• WHAT IS REQUIRED
Only some lines are wanted. Transcribe, exactly, the lines below from the line with "def Load.blockAddr (l" up to and including the line with "of a panel. -/".

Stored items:
========

/-- The run of an ARRAY_LOAD. -/
def State.loadRun? (s : State) (n : Nat) : Option LoadRun := s.loadRuns.find? fun r => r.task == n

/-- A run of an ARRAY_LOAD changed. -/
def State.mapLoadRun (s : State) (n : Nat) (f : LoadRun → LoadRun) : State :=
  { s with loadRuns := s.loadRuns.map fun r => if r.task == n then f r else r }

/-- The task whose ARRAY_LOAD holds a panel. -/
def State.loaderOf (s : State) (page : Nat) : Option Nat :=
  (s.loadRuns.find? fun r => match s.task? r.task with | some t => t.pages.contains page | none => false).map (·.task)

/-! Code images (Tables 5-1 and 5-2). -/

/-- The fields of a code image header: tag, format, tiles. -/
def State.imageHead (s : State) (a : Nat) : Nat × Nat × Nat := (s.num a 4, s.num (a + 4) 1 % 64, s.num (a + 8) 4)

/-- Tiles of a panel's range that the image holds. -/
def Load.tilesHere (l : Load) : Nat := Nat.min 32 (l.tiles - l.tile)

/-- Where the scales of a panel's tiles lie. -/
def Load.scaleBase (l : Load) : Nat := l.image + 4096 + 65536 * l.tiles + 1024 * l.tile

/-- The device address of the `i`-th block that a panel's load fetches, in the order of R132; none after the last. -/
def Load.blockAddr (l : Load) (i : Nat) : Option Nat :=
  let nt := l.tilesHere
  if i < 16 * nt then some (l.image + 4096 + 65536 * (l.tile + i % nt) + 4096 * (i / nt))
  else
    let j := i - 16 * nt
    if j < (1024 * nt + 4095) / 4096 then some (l.scaleBase + 4096 * j) else none

/-- Blocks that a panel's load fetches. -/
def Load.blockCount (l : Load) : Nat := 16 * l.tilesHere + (1024 * l.tilesHere + 4095) / 4096

/-- The state with a load replaced. -/
def State.setLoad (s : State) (l : Load) : State := { s with loads := s.loads.map fun x => if x.page == l.page then l else x }

/-- A panel's load ends, well or not: `LAST_CHANGED` holds the pairs that it wrote (Table 5-9). -/
def State.dropLoad (s : State) (page : Nat) : State :=
  match s.loads.find? fun x => x.page == page with
  | some l => ({ s with loads := s.loads.filter fun x => x.page != page }).wf (pgArrayDie (panelDie page)) R.ARRAY_DIE.PANEL_REC_LAST_CHANGED
      (Nat.min l.pairs 8388608) (panelPhys page)
  | none => s

/-- What a load records of its image (R132 step 2). -/
def State.recordImage (s : State) (page image tile : Nat) (f : Nat) : State :=
  let d := pgArrayDie (panelDie page)
  let p := panelPhys page
  let s := s.wf64 d R.ARRAY_DIE.IMG_ADDR_LO R.ARRAY_DIE.IMG_ADDR_HI image p
  (s.wf d R.ARRAY_DIE.TILE_BASE tile p).wf d R.ARRAY_DIE.PANEL_REC_FMT (if f == 0x02 then 1 else 0) p

/-- The recorded image address and first tile of a panel. -/
def State.recorded (s : State) (page : Nat) : Nat × Nat :=
  let d := pgArrayDie (panelDie page)
  (s.rf64 d R.ARRAY_DIE.IMG_ADDR_LO R.ARRAY_DIE.IMG_ADDR_HI (panelPhys page), s.rf d R.ARRAY_DIE.TILE_BASE (panelPhys page))

/-- Scale registers from `first` on, as `n` scales at an address give them, the zero ones unlisted. -/
def State.scalesAt (s : State) (a first n : Nat) : List (Nat × Nat) :=
  (List.range n).filterMap fun i => let v := s.num (a + 2 * i) 2; if v == 0 then none else some (first + i, v)

/-- The scale registers that an image gives a panel. -/
def State.imageScales (s : State) (l : Load) : List (Nat × Nat) := s.scalesAt l.scaleBase 0 (l.tilesHere * 512)

/-- The codes that an image gives a panel, as the cells of its copy. -/
def State.imageCodes (s : State) (l : Load) : List Host.Cell :=
  (s.mem.filter fun c => decide (l.image + 4096 + 65536 * l.tile ≤ c.1) &&
    decide (c.1 < l.image + 4096 + 65536 * (l.tile + l.tilesHere))).map fun c => (c.1 - (l.image + 4096 + 65536 * l.tile), c.2)

/-- A FULL load of a panel starts: loading, counted as a write, its image recorded (R132 steps 1 and 2). -/
def State.startFull (s : State) (l : Load) : State :=
  let s := (s.setContent l.page 1).raiseWrites l.page
  let s := s.recordImage l.page l.image l.tile l.fmt
  let s := s.setPanel l.page { s.panel l.page with hasCopy := true, deferred := false, due := false }
  { s with loads := s.loads ++ [{ l with rose := true }] }

/-! Castling (R142 to R144). -/

/-- A die that castles nothing. -/
def Castle.fresh : Castle := ⟨.idle, 0xFF, 0xFF, 0xFF, 0, []⟩

/-- The castling of a die. -/
def State.castle (s : State) (n : Nat) : Castle := aget s.castles n Castle.fresh

/-- `CASTLE_STATUS.STATE`. -/
def CastlePhase.code (p : CastlePhase) : Nat :=
  match p with
  | .idle => 0
  | .arbitrating => 1
  | .filling => 2
  | .remapping => 3

/-- The castling of a die replaced, and shown in `CASTLE_STATUS`. -/
def State.setCastle (s : State) (n : Nat) (c : Castle) : State :=
  ({ s with castles := aput s.castles n c }).wfs (pgArrayDie n) [(R.ARRAY_DIE.CASTLE_STATUS_STATE, c.phase.code),
    (R.ARRAY_DIE.CASTLE_STATUS_QUEUED, Nat.min c.queue.length 8), (R.ARRAY_DIE.CASTLE_STATUS_SPARE, c.spare),
    (R.ARRAY_DIE.CASTLE_STATUS_SOURCE, c.source), (R.ARRAY_DIE.CASTLE_STATUS_LOGICAL, c.logical)]

/-- The spare chosen (R143 step 3): the lowest-numbered, factory spares before reinstated panels. -/
def State.chooseSpare (s : State) (n : Nat) : Option Nat :=
  let spares := (List.range 68).filter fun p => s.isSpare (pgPanel n p) && s.content (pgPanel n p) != 5
  match spares.find? fun p => s.rf (pgPanel n p) R.PANEL.PANEL_INFO_SPARE == 1 with
  | some p => some p
  | none => spares.head?

/-- The load count record (Table 5-5). -/
def loadRecord (r : LoadRun) (ticks : Nat) : List Byte :=
  let sat (n v : Nat) := leBytes n (Nat.min v (256 ^ n - 1))
  sat 4 r.written ++ sat 4 r.rows ++ sat 8 r.pairs ++ sat 4 r.faults ++ sat 4 r.castled ++ sat 4 ticks ++ leBytes 4 0

/-- The count record that an ARRAY_LOAD leaves for its completion (R134). -/
def loadPost (t : Task) (r : LoadRun) (ticks : Nat) : List Post :=
  if t.addr 48 == 0 then [] else [Post.store (t.addr 48) (loadRecord r ticks)]

/-- An ARRAY_LOAD ends once every panel is settled and every castling it caused has finished (R135). -/
def State.tryEndLoad (s : State) (n : Nat) : State :=
  match s.task? n, s.loadRun? n with
  | some t, some r =>
    if !r.todo.isEmpty || (s.loads.any fun l => l.kind == .task n) || t.pages.any (fun p => s.content p == 4) then s
    else
      let s := { s with loadRuns := s.loadRuns.filter fun x => x.task != n }
      let post := loadPost t r (s.now - t.startAt)
      if r.fault then s.endTask t stAborted 0 0x0702 0 post
      else if r.retired then s.endTask t stRetired 0 0 0 post
      else match r.badSeal with
        | some (p, _) => s.endTask t stSeal 0 0x0110 p post
        | none => match r.noSpare with
          | some p => s.endTask t stSpares 0 0x0117 p post
          | none => s.endTask t stDone 0 0 0 post
  | _, _ => s

/-- Every ARRAY_LOAD that may end ends. -/
def State.endLoads (s : State) : State := (s.loadRuns.map (·.task)).foldl State.tryEndLoad s

/-- The entries of a placement descriptor that name a logical panel of a die. -/
def Place.naming (pl : Place) (es : List Nat) (key : Nat) : List Nat := es.filter fun e => entryKey (nth pl.ents e 0) == key

/-- A task that pends on a logical panel for which no spare is left (Table 5-8): a read completes SPARES_EXHAUSTED, a load goes on with
its other entries (R135). -/
def State.loseLogical (key source : Nat) (s : State) (n : Nat) : State :=
  match s.task? n, s.arrayRun? n, s.loadRun? n with
  | some t, some r, _ =>
    if (r.placement.naming r.todo key).isEmpty then s else s.advance t (r.halt (stSpares, 0x0117, source))
  | some _, none, some r =>
    let hit := (placeOf r.place).naming r.todo key
    if hit.isEmpty then s
    else (s.mapLoadRun n fun r => { r with todo := r.todo.filter fun e => !hit.contains e, noSpare := some source }).tryEndLoad n
  | _, _, _ => s

/-- No spare is left (Table 5-8): the logical panel has no physical one, and the tasks pending on it complete SPARES_EXHAUSTED. -/
def State.exhaust (s : State) (n l source : Nat) : State :=
  let d := pgArrayDie n
  let page := pgPanel n source
  let s := s.setAlias n l 0xFF
  let s := (s.setContent page 5).wf page R.PANEL.PANEL_INFO_ALIAS 0xFF
  let s := ((s.countDie n).cause d 1).log d 0x0117 [n, l, s.rf page R.PANEL.CONTENT_TAG]
  let s := s.whenSome (s.loaderOf page) fun s k => s.mapLoadRun k fun r => { r with noSpare := some source }
  (s.arrOrder.foldl (State.loseLogical (n * 64 + l) source) s).endLoads

/-- Castlings of a die start from its queue until one needs a fill or a remap, or none waits. -/
def State.nextCastle (fuel : Nat) (s : State) (n : Nat) : State :=
  match fuel with
  | 0 => s
  | k + 1 =>
    let c := s.castle n
    match c.queue with
    | [] => s.setCastle n Castle.fresh
    | (l, source) :: q =>
      let spare := s.chooseSpare n
      let s := s.log (pgArrayDie n) 0x0114 [source, spare.getD 0xFF, l]
      match spare with
      | none => ((s.exhaust n l source).setCastle n { Castle.fresh with queue := q }).nextCastle k n
      | some spare =>
        let phase := if (s.panel (pgPanel n source)).hasCopy then CastlePhase.arbitrating else CastlePhase.remapping
        s.setCastle n ⟨phase, l, source, spare, s.now, q⟩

========

• RESPONSE AREA
def Load.blockAddr (l : Load) (i : Nat) : Option Nat :=
  let nt := l.tilesHere
  if i < 16 * nt then some (l.image + 4096 + 65536 * (l.tile + i % nt) + 4096 * (i / nt))
  else
    let j := i - 16 * nt
    if j < (1024 * nt + 4095) / 4096 then some (l.scaleBase + 4096 * j) else none

/-- Blocks that a panel's load fetches. -/
def Load.blockCount (l : Load) : Nat := 16 * l.tilesHere + (1024 * l.tilesHere + 4095) / 4096

/-- The state with a load replaced. -/
def State.setLoad (s : State) (l : Load) : State := { s with loads := s.loads.map fun x => if x.page == l.page then l else x }

/-- A panel's load ends, well or not: `LAST_CHANGED` holds the pairs that it wrote (Table 5-9). -/
def State.dropLoad (s : State) (page : Nat) : State :=
  match s.loads.find? fun x => x.page == page with
  | some l => ({ s with loads := s.loads.filter fun x => x.page != page }).wf (pgArrayDie (panelDie page)) R.ARRAY_DIE.PANEL_REC_LAST_CHANGED
      (Nat.min l.pairs 8388608) (panelPhys page)
  | none => s

/-- What a load records of its image (R132 step 2). -/
def State.recordImage (s : State) (page image tile : Nat) (f : Nat) : State :=
  let d := pgArrayDie (panelDie page)
  let p := panelPhys page
  let s := s.wf64 d R.ARRAY_DIE.IMG_ADDR_LO R.ARRAY_DIE.IMG_ADDR_HI image p
  (s.wf d R.ARRAY_DIE.TILE_BASE tile p).wf d R.ARRAY_DIE.PANEL_REC_FMT (if f == 0x02 then 1 else 0) p

/-- The recorded image address and first tile of a panel. -/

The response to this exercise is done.